Joseph Chan Ho-lim () is Under Secretary for Financial Services and the Treasury, and a former member of the Central and Western District Council (Peak Constituency).

Education, qualifications and work experience
After finishing secondary school at Wah Yan College, Hong Kong, Chan went to the University of Michigan studying economics (honors) and psychology double degree. He is also a Chartered Financial Analyst (CFA) Chartered Holder.

After graduation he started his career in the financial sector at Merrill Lynch (Asia Pacific), where he was promoted to vice president in just five years. In 2005 at the age of 28, Joseph became a managing director at Bear Stearns Asia. He was then the industry's youngest investment banker with such corporate title. In 2008 he joined Standard Chartered Bank as managing director of Financial Markets and subsequently in 2016 he joined Credit Agricole Corporate & Investment Bank as managing director of Global Markets Division.

Chan joined the Liberal Party in 2009, and was first elected as a District Council member in 2011. By a large margin of 1505–820, he defeated Civic Party Tanya Chan (member of both District Council and Legislative Council) in the Peak Constituency. With the reputation of hardworking and devoted service to residents, Chan was re-elected in 2015 with a landslide victory of 1837–317. He got the highest percentage of votes in the Hong Kong Island area of the District Council.

Controversies

On 5 January 2022, Carrie Lam announced new warnings and restrictions against social gathering due to potential COVID-19 outbreaks.
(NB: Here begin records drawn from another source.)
-- ==== Sys2Proof/Tests/Slice0.lean ====
section
/-! SUPPORT. The model's own tests: the well-formedness checks refuse ill-formed commands, words written out from
the spec's patterns decode, worked examples and test vectors of the spec, and a witness for the hypotheses of every
statement. -/

namespace Sys2Proof.Tests

open Sys2Proof Sys2Proof.Machine

/-! ## Well-formedness: each port and the line data (R83, R84) -/

theorem test_fg_port_refuses_rb_push : (Command.mk .fg (.rbPush 1) []).wellFormed = false := by decide
theorem test_prod_port_refuses_rb_pop : (Command.mk .prod .rbPop []).wellFormed = false := by decide
theorem test_cons_port_refuses_rb_push : (Command.mk .cons (.rbPush 1) []).wellFormed = false := by decide
theorem test_irq_port_refuses_send_byte : (Command.mk .irq (.sendByte 1) []).wellFormed = false := by decide
theorem test_hal_port_refuses_irq_tx : (Command.mk .hal .irqTx []).wellFormed = false := by decide
theorem test_env_port_refuses_host_gie : (Command.mk .env (.hostGie true) []).wellFormed = false := by decide
theorem test_host_port_refuses_env_tx_ready : (Command.mk .host .envTxReady []).wellFormed = false := by decide
theorem test_line_without_handle_is_ill_formed : (Command.mk .fg (.sendLine false) [0x41]).wellFormed = false := by
  decide
theorem test_line_with_handle_is_well_formed : (Command.mk .fg (.sendLine true) [0x41]).wellFormed = true := by decide
theorem test_rb_len_is_well_formed_at_either_port :
    (Command.mk .prod .rbLen []).wellFormed = true ∧ (Command.mk .cons .rbLen []).wellFormed = true := by decide

/-! ## Decoding: words written out bit by bit from R84 (T-E1 to T-E12) -/

theorem test_decode_rb_push : decode 0b0000000101111110#16 = .ok (.rbPush 0x7E) := by decide
theorem test_decode_rb_pop : decode 0b0000001000000000#16 = .ok .rbPop := by decide
theorem test_decode_rb_len : decode 0b0000001100000000#16 = .ok .rbLen := by decide
theorem test_decode_init : decode 0b0001000000000000#16 = .ok .init := by decide
theorem test_decode_send_byte : decode 0b0001000111111111#16 = .ok (.sendByte 0xFF) := by decide
theorem test_decode_send_line_null : decode 0b0001001000000000#16 = .ok (.sendLine false) := by decide
theorem test_decode_send_line : decode 0b0001001000000001#16 = .ok (.sendLine true) := by decide
theorem test_decode_read_byte : decode 0b0001001100000000#16 = .ok .readByte := by decide
theorem test_decode_rx_len : decode 0b0001010000000000#16 = .ok .rxLen := by decide
theorem test_decode_irq_rx : decode 0b0010000000000000#16 = .ok .irqRx := by decide
theorem test_decode_irq_tx : decode 0b0010000100000000#16 = .ok .irqTx := by decide
theorem test_decode_write_tx_register : decode 0b0011000000001101#16 = .ok (.writeTxRegister 0x0D) := by decide
theorem test_decode_read_rx_register : decode 0b0011000100000000#16 = .ok .readRxRegister := by decide
theorem test_decode_set_tx_interrupt_enabled :
    decode 0b0011001000000001#16 = .ok (.setTxInterruptEnabled true) := by decide
theorem test_decode_query_framing_error : decode 0b0011001100000000#16 = .ok .queryFramingError := by decide
theorem test_decode_query_overrun : decode 0b0011010000000000#16 = .ok .queryOverrun := by decide
theorem test_decode_rx_disable : decode 0b0011010100000000#16 = .ok .rxDisable := by decide
theorem test_decode_rx_enable : decode 0b0011011000000000#16 = .ok .rxEnable := by decide
theorem test_decode_configure_line : decode 0b0011011100000000#16 = .ok .configureLine := by decide
theorem test_decode_env_tx_ready : decode 0b0100000000000000#16 = .ok .envTxReady := by decide
theorem test_decode_env_rx_arrive_fe : decode 0b0100011000110001#16 = .ok (.envRxArrive true false 0x31) := by decide
theorem test_decode_env_rx_arrive_ovr : decode 0b0100010100110001#16 = .ok (.envRxArrive false true 0x31) := by decide
theorem test_decode_host_gie : decode 0b0100100000000001#16 = .ok (.hostGie true) := by decide
/-- T-E10. -/
theorem test_decode_illegal_words :
    decode 0x0000 = .error .unknownOpcode ∧ decode 0x0201 = .error .nonzeroOperand ∧
    decode 0x1001 = .error .nonzeroOperand ∧ decode 0x1202 = .error .nonzeroOperand ∧
    decode 0x3202 = .error .nonzeroOperand ∧ decode 0x1500 = .error .unknownOpcode ∧
    decode 0x4100 = .error .unknownOpcode ∧ decode 0xFFFF = .error .unknownOpcode := by decide
/-- D29: opcode byte first. -/
theorem test_decode_bytes_opcode_first : decodeBytes [0x11, 0x41, 0x99] = .ok (.sendByte 0x41, [0x99]) := by decide
theorem test_table_word : decodeTableWord 16 0x1141 = some (.sendByte 0x41) := by decide
/-- T-E11. -/
theorem test_response_words :
    rwOk 0x41 = 0x0041 ∧ rwFull = 0x0100 ∧ rwEmpty = 0x0200 ∧ rwInvalidInput = 0x0300 ∧ rwIllegal = 0xFF00 ∧
    lengthRw 3 = 0x0003 := by decide

/-! ## Small states -/

/-- A buffer of N = 4. -/
def buf (space : Space) (storage : Memory) (head tail : Nat) : RingBuffer :=
  { space := space, cap := 2, storage := storage, head := head, tail := tail, pushed := [], popped := [] }

/-- A driver after INIT with both requests pending, all buffers of N = 4 and empty. -/
def base : State :=
  { tx := buf .tx [] 0 0, rx := buf .rx [] 0 0, rb := buf .rb [] 0 0, fg := .idle, irqPc := .idle, prod := .idle,
    cons := .idle,
    hal := { txArmed := true, rxIrqEnabled := true, rxEnabled := true, configured := true, txRegEmpty := true,
             rxSample := some { data := 0x55, fe := false, ovr := false }, txLog := [], halLog := [],
             rxArrived := [{ data := 0x55, fe := false, ovr := false }] },
    gie := true, inited := true, lineData := [], rbPort := .prod, respLog := [], rxRead := [], draws := 0, agenda := [] }
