-- ==== Sys2Proof/Decode.lean ====
section
/-! DEFINITION. The table gives no row any bits, so no word spells a command. -/

namespace Sys2Proof

/-- No row of spec/opcode_table.json gives bits: no word spells a command. -/
def decodeTableWord (_nbits _w : Nat) : Option Instr := none

end Sys2Proof
end

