/-! ### Resets -/

/-- The cold reset: the whole part at the values of chapters 1 to 11, every field named, and the settings at the defaults
of R184.
The operand carries the first samples of the lines, and the waiting commands stay (the model's choice, log 26). What
the registers hold for which the spec gives no value is the model's choice (log 16). -/
def Obligations.ColdResetRestoresColdValues : Prop :=
  ∀ (f : FirstSamples) (s : State),
    let walk : Walk :=
      { current := none, timer := none, reached := 0, bypassed := ⟨false, false⟩, result := .none, endedAt := none
        cause := .none }
    let tallies : Tallies :=
      { heated := 0, energy := 0, worstDelay := 0, counts := ⟨0, 0, 0, 0, 0, 0, 0⟩, flagged := 0, zones := []
        beyond := 0, tankWarm := false, repeatUnion := ⟨false, false, false, false, false, false, false⟩ }
    let trail : Trail := { phase := .idle, list := [], remainder := 0, tallies := tallies, run := .none }
    let motion : Motion :=
      { mode := .stop, arrival := .awaited, raw := 0, zero := 0, history := [], speed := 0, valid := false
        searchTimer := none, stallTimer := none, reverseRaised := false, limitRaised := false
        spindleDemand := 0, rpm := 0, spindleTimer := none, spindleRaised := false, watch := .off }
    let quench : Quench :=
      { valve := .closed, proofTimer := none, proofSeen := false, proofPeak := 0, proofResult := .none
        riseTimer := none, flowRaised := false, afterTimer := none, flood := none, flow := 0 }
    let first (active : Bool) : QualInput := { sampled := active, qualified := active, timer := none }
    let station (x : StationSamples) : StationState :=
      { mode := .unhomed, homingOrigin := .unhomed, homeResult := .none, queue := [], current := none
        finished := none, partConsumed := false, releaseOwed := none, haltCause := .none, handed := []
        lapsed := [], dwellTimer := none, dwells := [], walk := walk, trail := trail, motion := motion, quench := quench
        lines :=
          { present := first x.present, clamped := first x.clamped, hold := first x.hold
            axisFault := x.axisFault, homeSw := x.homeSw, coilFlow := x.coilFlow
            handshake := .idle, handshakeTimer := none }
        settings :=
          { powerLead := 2000, pitch := 2000, offset := 40000, quenchDelay := 3000, travelMin := 0
            travelMax := 1600000, runoutSpeed := 100, returnSpeed := 800, homeSpeed := 200, stallTime := 500
            spindleTolerance := 5, preOpen := 5000, afterQuench := 2000, flowRise := 500, flowMinimum := 600
            proofTime := 400, floodTime := 20000, stepLimit := 10000, powerWait := 0, bypassW3 := false
            bypassW6 := false, qualFactor := 3, qualRange := 1, handshakeType := .level, doneFactor := 5
            doneRange := 2, lowPresent := false, lowClamped := false, lowHold := false, lowAxisFault := false
            lowHomeSw := false, lowCoilFlow := false, lowReady := false, lowDone := false, lowReject := false } }
    let common : CommonSettings :=
      { ratedPower := 2500, changeoverTime := 150, responseLimit := 300, powerBand := 8, settleTime := 300
        warnThreshold := 350, criticalThreshold := 450, lowInvReady := false, lowInvFault := false
        lowReset := false, lowSwitch := false, lowAttn := false }
    let channel : Channel :=
      { state := if f.invFault then .faulted else .free, switchAt := .a, waiting := [], lastHolder := none
        changeover := none, response := none, noPowerGiven := false, settle := none, demand := 0
        measured := 0 }
    let link : Link :=
      { receiver := .hunt, gapTimer := none, idleTimer := none, buffer := [], overrun := false
        transaction := .none }
    exec (.coldReset f) s = .next
      { pending := s.pending, time := 0, link := link, slots := Vector.replicate 8 .empty, a := station f.a
        b := station f.b, channel := channel, tank := { state := .normal, reading := 0 }, records := []
        reservations := 0, run := .running, stopMode := .none, common := common, invReady := f.invReady
        invFault := f.invFault, resetLine := f.resetLine, freeIndex := s.freeIndex }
One day later, it was discovered that Chan attended a birthday party hosted by Witman Hung Wai-man, with 222 guests.  At least one guest tested positive with COVID-19, causing all guests to be quarantined.

Political positions
 Liberal Party: Member, Central Committee
 Liberal Party: Convener, Economy Panel

District Council services
Central and Western District Council: Elected Member (Peak Constituency)
Central and Western District Council: Vice Chairman, Traffic & Transport Committee
Central and Western District Council: Chairman, Working Group on Environmental Improvement, Greening and Beautification Works in C&W District 
  Central & Western Mid-Levels Owners Association:  Honorary Advisor
Central and Western District Fight Crime Committee: Member
Central and Mid-Levels Area Committee:  Member

Public services
Trade and Industry Department (TID): Member, Small & Medium Enterprise Committee
The Hong Kong General Chamber of Commerce (HKGCC): Vice President, Young Executives Club; Member, Environment & Sustainability Committee; Co-opted Member, Small & Medium Enterprises Committee
The Hong Kong Society of Financial Analysts (HKSFA): Vice President; Board of Directors; chairman, Continuing Education Committee
 Hong Kong Securities and Investment Institute(HKSI): Board of Directors; chairman, Membership Committee
The Chinese Gold & Silver Exchange Society (CGSE): Advisor; Member, Registration Committee
Hong Kong Arts Centre(HKAC): Board of Governors
Environment and Conservation Fund:Member, Investment Committee; Member, Waste Reduction Projects Vetting Subcommittee
Scout Association of Hong Kong: Member, Finance Committee; Vice Chairman, Kowloon Regions; chairman, Kowloon Regions Estate Committee; Vice Chairman Hong Kong Island Regions Finance and Raising Group Committee
The University of Hong Kong(HKU): Instructor, School of Economics and Finance Mentorship Programme
Wah Yan (Hong Kong ) Past Students Association: Convener, Finance Fraternity

References

External links 
 YouTube District Council Election Forums: Central & Western（Peak Constituency）Tanya Chan vs Joseph Chan
 YouTube NowTV 2015 District Council Election Forums – Central & Western（Peak Constituency） : Chan Shu Moon vs Joseph Chan (part1)
 YouTube NowTV 2015 District Council Election Forums – Central & Western（Peak Constituency）: Chan Shu Moon vs Joseph Chan (part2)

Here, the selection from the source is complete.